Vercel-Centric Starters
Shipfast, Supastarter, Next SaaS Starter, SaaSBold, and Makerkit are all documented and optimized for Vercel. Key advantages:
- Zero-config deployment — push to main, Vercel builds and deploys
- Preview deployments — every PR gets a unique URL for review
- Edge functions — middleware runs at Vercel's CDN nodes globally
- ISR — pages regenerate in the background without a full redeploy
The cost risk: Vercel's Pro plan is $20/month. At scale, the Vercel bill can grow significantly if you have many team members, high bandwidth, or many function invocations. Teams that hit Vercel's scaling limits mid-growth often have to migrate to self-hosted infrastructure, which is disruptive.
Fly.io Starters
Epic Stack and Makerkit (Remix version) deploy to Fly.io. Fly.io is a VM-based hosting platform that runs your container close to users. Key advantages:
- Persistent connections — long-running WebSocket connections work natively
- Multi-region — deploy the same container to 10+ regions with traffic routing
- Predictable pricing — per-VM pricing, not per-invocation
- SQLite-compatible — file-based databases like Turso work naturally
Fly.io requires more ops knowledge than Vercel. You manage deployments via flyctl, configure regions, and monitor with Fly.io metrics.
Self-Hosted Flexibility (Bedrock, T3 Stack)
Bedrock and T3 Stack can deploy anywhere that runs Node.js. For teams with existing infrastructure (AWS, GCP, on-premise), this matters. A containerized T3 Stack app runs in any Kubernetes cluster or EC2 instance with no Vercel dependency.

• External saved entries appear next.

-- ==== Sys2Proof/Machine/Compose.lean ====
section
/-! DEFINITION. The blend array and the colour path (spec 08, R211 to R227): from the layers of a pipe to the pixels of a line; and
the source CRC (spec 06, R169). -/

namespace Sys2Proof.Machine

/-! Arithmetic. -/

/-- The linear value of a 10-bit component without a LUT (R212). -/
def lin10 (c : Nat) : Nat := (c * 32768 + 511) / 1023

/-- A class I blend of one channel (R213). -/
def blendI (d c a8 al : Nat) (premult : Bool) : Nat :=
  let a := ((a8 * 32768 + 127) / 255 * al + 127) / 255
  let cs := if premult then (c * al + 127) / 255 else (c * a + 16384) >>> 15
  min (cs + ((d * (32768 - a) + 16384) >>> 15)) 32768

/-- Zone gain (R216). -/
def applyGain (d g : Nat) : Nat := min ((d * g + 2048) >>> 12) 32768

/-- A regamma entry of a pipe, and its output controls (R218). -/
def regammaEntry (s : State) (p i : Nat) : Word := smGet 0 s.scene.regamma (p * 1024 + i)
def regammaEn (s : State) (p : Nat) : Bool := (regammaEntry s p 0).getLsbD 12
def ditherEn (s : State) (p : Nat) : Bool := (regammaEntry s p 0).getLsbD 13
def ditherTemporal (s : State) (p : Nat) : Bool := (regammaEntry s p 0).getLsbD 14

/-- A knot of the regamma curve; E[1,024] is fixed. -/
def knot (s : State) (p i : Nat) : Nat := if 1024 ≤ i then 4095 else bits (regammaEntry s p i) 11 0

/-- Regamma (R217). -/
def regamma (s : State) (p d : Nat) : Nat :=
  if regammaEn s p then
    if 32768 ≤ d then 4095
    else (knot s p (d / 32) * (32 - d % 32) + knot s p (d / 32 + 1) * (d % 32) + 16) >>> 5
  else (d * 4095 + 16384) >>> 15

/-- The tap of an uncovered pixel and the destination of class S (R220, R222). -/
def tapOf (v : Nat) : Nat := (v * 255 + 2048) >>> 12

/-- A class S blend of one component (R221). -/
def blendS (cd cs ap al : Nat) (premult : Bool) : Nat :=
  let a := div255 (ap * al)
  if premult then min (div255 (cs * al) + div255 ((255 - a) * cd)) 255 else div255 (a * cs + (255 - a) * cd)

/-- The dither matrix (R223). -/
def ditherB (y x : Nat) : Nat := nth 0 [0, 8, 2, 10, 12, 4, 14, 6, 3, 11, 1, 9, 15, 7, 13, 5] (y % 4 * 4 + x % 4)

/-- The output of an uncovered pixel's component at depth `dep` (R223). -/
def outI (v dep : Nat) (dither temporal : Bool) (x y frame : Nat) : Nat :=
  let m := 2 ^ dep - 1
  if !dither then (v * m + 2048) >>> 12
  else
    let ox := if temporal then frame % 4 else 0
    let oy := if temporal then frame / 4 % 4 else 0
    min ((v * m + 256 * ditherB (y + oy) (x + ox) + 128) >>> 12) m

/-- The output of a covered pixel's component (R224). -/
def outS (c dep : Nat) : Nat := if dep = 10 then c <<< 2 ||| c >>> 6 else if dep = 6 then c >>> 2 else c

/-- The depth of a pipe's panel link (R223); 8 for a pipe without one. -/
def depthOf (s : State) (p : Nat) : Nat :=
  match outGroupOf s p with
  | some g => nth 8 [6, 8, 10] (s.fld (F.laneCfgDepth g))
  | none => 8

/-! The layers of a furrow. -/

/-- A layer as a furrow draws it: its stacking position, class, and colour parameters; a planar slot, or the objects that stand in
the bin of the furrow: context, descriptor, span; whether it is FLp. -/
structure Drawn where
  stack   : Nat
  clsS    : Bool
  premult : Bool
  alpha   : Nat
  lut     : Option Nat
  planar  : Option (Nat × Planar)
  objs    : List (Ctx × Atlas × Span)
  fl      : Bool

/-- The key of a bin: of FLp or of the host, of a pipe, drawn or being built, of a furrow (R197, R317). -/
def binKey (fl : Bool) (p : Nat) (built : Bool) (f : Nat) : Nat := ((fl.toNat * 8 + p) * 2 + built.toNat) * 1024 + f
def binOf (s : State) (fl : Bool) (p : Nat) (built : Bool) (f : Nat) : List Span := smGet [] s.bins (binKey fl p built f)

/-- The code under which a context is out for the rest of a frame. -/
def ctxCode (c : Nat) : Nat := 0x1000 + c

/-- The objects of a bin that a test selects, lowest first: the binner enters them from the top (R198). -/
def binObjects (s : State) (p : Nat) (l : List Span) (mine : Ctx → Bool) : List (Ctx × Atlas × Span) :=
  let v := drawView s p
  l.reverse.filterMap (fun sp =>
    let c := ctxOf v.ctx sp.ctx
    let r := s.pipe p
    if c.en && mine c && !r.leftOut.contains sp.ctx && !r.offFrame.contains (ctxCode sp.ctx) then
      some (c, atlasOf s.loft (c.atlas + (if c.isMap then smGet 0 v.glyph sp.ctx else 0)), sp)
    else none)

/-- A layer is out of a furrow: switched off, held off, or shed there (R226). -/
def outOf (s : State) (p f code : Nat) (clsS : Bool) : Bool :=
  (s.pipe p).furrowOut.contains code || (!clsS && (s.pipe p).shedNow.contains (code, f))

/-- A layer put into a list in rising STACK. -/
def stackIn (d : Drawn) : List Drawn → List Drawn
  | [] => [d]
  | x :: r => if d.stack < x.stack then d :: x :: r else x :: stackIn d r

/-- The layers that a furrow draws, bottom to top. FLp stands above all others (log 33). -/
def drawnIn (s : State) (p f : Nat) : List Drawn :=
  let planars := (planarOn s.scene.planar p).filterMap (fun n =>
    let l := planarOf s.scene.planar n
    if outOf s p f n l.clsS then none
    else some { stack := l.stack, clsS := l.clsS, premult := l.premult, alpha := l.alpha,
                lut := if l.degamma then some n else none, planar := some (n, l), objs := [], fl := false })
  let host := binOf s false p false f
  let v := drawView s p
  let objs := (objOn v.obj p).filterMap (fun k =>
    let l := objLayerOf v.obj k
    if outOf s p f (0x80 + k) l.clsS then none
    else some { stack := l.stack, clsS := l.clsS, premult := l.premult, alpha := l.alpha,
                lut := if l.degamma then some l.degammaSlot else none, planar := none,
                objs := binObjects s p host (fun c => c.layer == k), fl := false })
  let fl := if drawsFl s p then
      [{ stack := 64, clsS := true, premult := false, alpha := 0xFF, lut := none, planar := none,
         objs := binObjects (artOf s p) p (binOf s true p false f) (fun c => c.layer == p), fl := true }]
    else []
  (planars ++ objs ++ fl).foldl (fun l d => stackIn d l) []

/-- A span holds a pixel. -/
def Span.has (sp : Span) (x y : Nat) : Bool := sp.x ≤ x && x < sp.x + sp.w && sp.y ≤ y && y < sp.y + sp.h

/-- The samples that a layer gives a pixel, bottom to top: the sample, its layer alpha, and whether it is premultiplied. -/
def samplesAt (s : State) (p : Nat) (d : Drawn) (x y : Nat) : List (Px × Nat × Bool) :=
  match d.planar with
  | some (n, l) =>
    if l.dx ≤ x && x < l.dx + l.dw && l.dy ≤ y && y < l.dy + l.dh then
      [(planarPx s n l (x - l.dx) (y - l.dy), d.alpha, d.premult)]
    else []
  | none =>
    let s := if d.fl then artOf s p else s
    (d.objs.filter (fun e => e.2.2.has x y)).map (fun (c, a, _) =>
      let al := div255 (c.alpha * d.alpha)
      let dx : Int := x - c.x
      let dy : Int := y - c.y
      if d.clsS then
        let (px, straight) := objectPxS s a c dx dy
        (px, al, d.premult && !straight)
      else (objectPxI s a c d.premult dx dy, al, true))

/-- A black pixel. -/
def blackPixel : Composed := { tap := (0, 0, 0), out := (0, 0, 0), covered := false, demand := 0, blends := 0 }

/-- The three components of a map. -/
def map3 (f : Nat → Nat) (x : Nat × Nat × Nat) : Nat × Nat × Nat := (f x.1, f x.2.1, f x.2.2)
def max3 (x : Nat × Nat × Nat) : Nat := max x.1 (max x.2.1 x.2.2)

/-- The class I destination before any blend: black, or the solid background of a boot or fallback scene, taken as an opaque base
(R213, R317; log 33). -/
def baseColour (s : State) (p : Nat) : Nat × Nat × Nat :=
  if showsFallback s p then
    let w := (s.pipe p).bg.toNat
    map3 (fun c => lin10 (widen 8 10 c)) (w / 65536 % 256, w / 256 % 256, w % 256)
  else (0, 0, 0)

/-- One class I sample over a destination. -/
def overI (s : State) (lut : Option Nat) (d : Nat × Nat × Nat) (e : Px × Nat × Bool) : Nat × Nat × Nat :=
  let c := fun v => match lut with
    | some n => (smGet (0 : Word) s.scene.degamma (n * 1024 + v)).toNat % 65536
    | none => lin10 v
  let one := fun d v => blendI d (c v) e.1.a e.2.1 e.2.2
  (one d.1 e.1.r, one d.2.1 e.1.g, one d.2.2 e.1.b)

/-- One class S sample over a destination. -/
def overS (d : Nat × Nat × Nat) (e : Px × Nat × Bool) : Nat × Nat × Nat :=
  let one := fun d v => blendS d v e.1.a e.2.1 e.2.2
  (one d.1 e.1.r, one d.2.1 e.1.g, one d.2.2 e.1.b)

/-- The gain of a pixel (R216). -/
def gainAt (s : State) (p x y : Nat) : Nat := match zoneAt s p x y with | some i => (s.zone i).gain | none => 0x1000

/-- One pixel of a pipe (R211 to R224). -/
def pixelAt (s : State) (p dep : Nat) (layers : List Drawn) (x y : Nat) : Composed :=
  let lower := layers.filter (fun d => !d.clsS)
  let d := lower.foldl (fun c l => (samplesAt s p l x y).foldl (overI s l.lut) c) (baseColour s p)
  let upper := (layers.filter (·.clsS)).flatMap (fun l => samplesAt s p l x y)
  let n := (lower.map (fun l => (samplesAt s p l x y).length)).sum + upper.length
  let cover := upper.filter (fun e => div255 (e.1.a * e.2.1) != 0)
  if !cover.isEmpty then
    let c := cover.foldl overS (map3 (fun v => tapOf (regamma s p v)) d)
    { tap := c, out := map3 (fun v => outS v dep) c, covered := true, demand := max3 c, blends := n }
  else
    let g := gainAt s p x y
    let v := map3 (fun v => regamma s p (applyGain v g)) d
    { tap := map3 tapOf v,
      out := map3 (fun v => outI v dep (ditherEn s p) (ditherTemporal s p) x y (frameOf s p).toNat) v,
      covered := false, demand := max3 (map3 (fun v => tapOf (regamma s p v)) d), blends := n }

/-- A line of a pipe as it is composed. -/
def lineOf (s : State) (p y : Nat) : List Composed :=
  let layers := drawnIn s p (y / 8)
  let dep := depthOf s p
  (List.range (hActive s.reg p)).map (fun x => pixelAt s p dep layers x y)

/-- A line with the pixels that a faulty lane composed wrong, which are sent as composed (R2, R209). -/
def faultyLine (wrong : List LanePixel) (i : Nat) (l : List Composed) : List Composed :=
  (indexed l).map (fun (x, c) =>
    match wrong.find? (fun w => w.line.val == i && w.x == x) with
    | some w => { c with tap := (w.tap.1.toNat, w.tap.2.1.toNat, w.tap.2.2.toNat), out := (w.out.1.toNat, w.out.2.1.toNat, w.out.2.2.toNat) }
    | none => c)

/-- The furrow store holds two furrows of a pipe: furrow `f` takes the place of furrow `f - 2` (R204). -/
def storeFurrow (s : State) (p f : Nat) (wrong : List LanePixel) : State :=
  let lines := (List.range (min 8 (vActive s.reg p - 8 * f))).map (fun i => faultyLine wrong i (lineOf s p (8 * f + i)))
  { s with furrowStore := smSet [] s.furrowStore (2 * p + f % 2) lines }

/-- A line of a pipe from the furrow store. -/
def storedLine (s : State) (p y : Nat) : List Composed := nth [] (smGet [] s.furrowStore (2 * p + y / 8 % 2)) (y % 8)

/-- The pixels of a sheaf: from a column on, 64 at most. -/
def inSheaf (e : Nat × Nat) (x : Nat) : Bool := e.1 ≤ x && x < e.1 + min 64 e.2

/-- The pixels of late sheaves are black (R227). -/
def lateSheaves (late : List (Nat × Nat)) (l : List Composed) : List Composed :=
  (indexed l).map (fun (x, c) => if late.any (fun e => inSheaf e x) then blackPixel else c)

/-- A pixel as it leaves on the link: R, G and B of ten bits each. -/
def pixelCode (c : Composed) : Word := BitVec.ofNat 32 (c.out.1 * 2 ^ 20 + c.out.2.1 * 2 ^ 10 + c.out.2.2)

/-! The source CRC (R169). -/

/-- The bytes that the source CRC of a slot runs over: the palette, then the lines of the source rectangle. -/
def sourceBytes (s : State) (n : Nat) : List Byte :=
  let l := planarOf s.scene.planar n
  let k := bppOf l.fmt
  (if l.fmt = 6 then (List.range 1024).map (plane2Byte s n l) else []) ++
  (List.range l.sh).flatMap (fun j => (List.range (l.sw * k)).map (fun i => lineByte s n l (l.sy + j) (l.sx * k + i)))

/-- The CRC of a slot is stored and compared. -/
def checkSource (s : State) (n : Nat) : State :=
  let l := planarOf s.scene.planar n
  let v := crc32c (sourceBytes s n)
  let s := s.setReg (A.layerSlotCrc (hwSlot n)) (BitVec.ofNat 32 v)
  if !l.crcEn || v = l.srcCrc.toNat then s
  else
    let s := slotFault (s.addFld F.layerCrcFailsCount 1) n 3
    if l.clsS then holdOffPlanar s l.pipe n else s

/-- LAST_BALE_FETCHED: the last bale of a slot's buffer for the frame in hand has been fetched; once in a frame. -/
def lastBale (s : State) (n : Nat) : State :=
  let l := planarOf s.scene.planar n
  let r := s.pipe l.pipe
  if !l.en || !generatorRuns s l.pipe || r.fetched.contains n || r.offFrame.contains n || r.heldOff.contains n then s
  else baleFetched (checkSource s n) n

def execLastBaleFetched (slot : Fin 96) (s : State) : Answer := whenUp s (fun s => settle (lastBale s (fetchCode s slot)))

end Sys2Proof.Machine
end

Deep Dive: Update Frequency and Longevity Risk
You are betting on a foundation for a multi-year product. Is the author likely to maintain it?
Commercial Starters
| Starter | Last Major Update | Version | Notes |
|---|---|---|---|
| Shipfast | Jan 2026 | 3.x | Active, Marc Lou still shipping products |
| Supastarter | Feb 2026 | 6.x | Active, Jonas Bröms full-time |
| Makerkit | Mar 2026 | v3 | Active, Giancarlo full-time |
| Bedrock | Dec 2025 | 2.x | Moderate activity |
| SaaSBold | Oct 2025 | 2.x | Slower updates |
Risk assessment: Shipfast, Supastarter, and Makerkit are all maintained by founders whose income depends on the product's quality. They have strong incentives to keep the codebase current with Next.js releases, dependency updates, and security patches.
Open-Source Starters
T3 Stack and Epic Stack are community projects. T3 has 28K GitHub stars and corporate interest (Theo's company supports it). Epic Stack has Kent's personal commitment — the risk is that a single maintainer's priorities can shift.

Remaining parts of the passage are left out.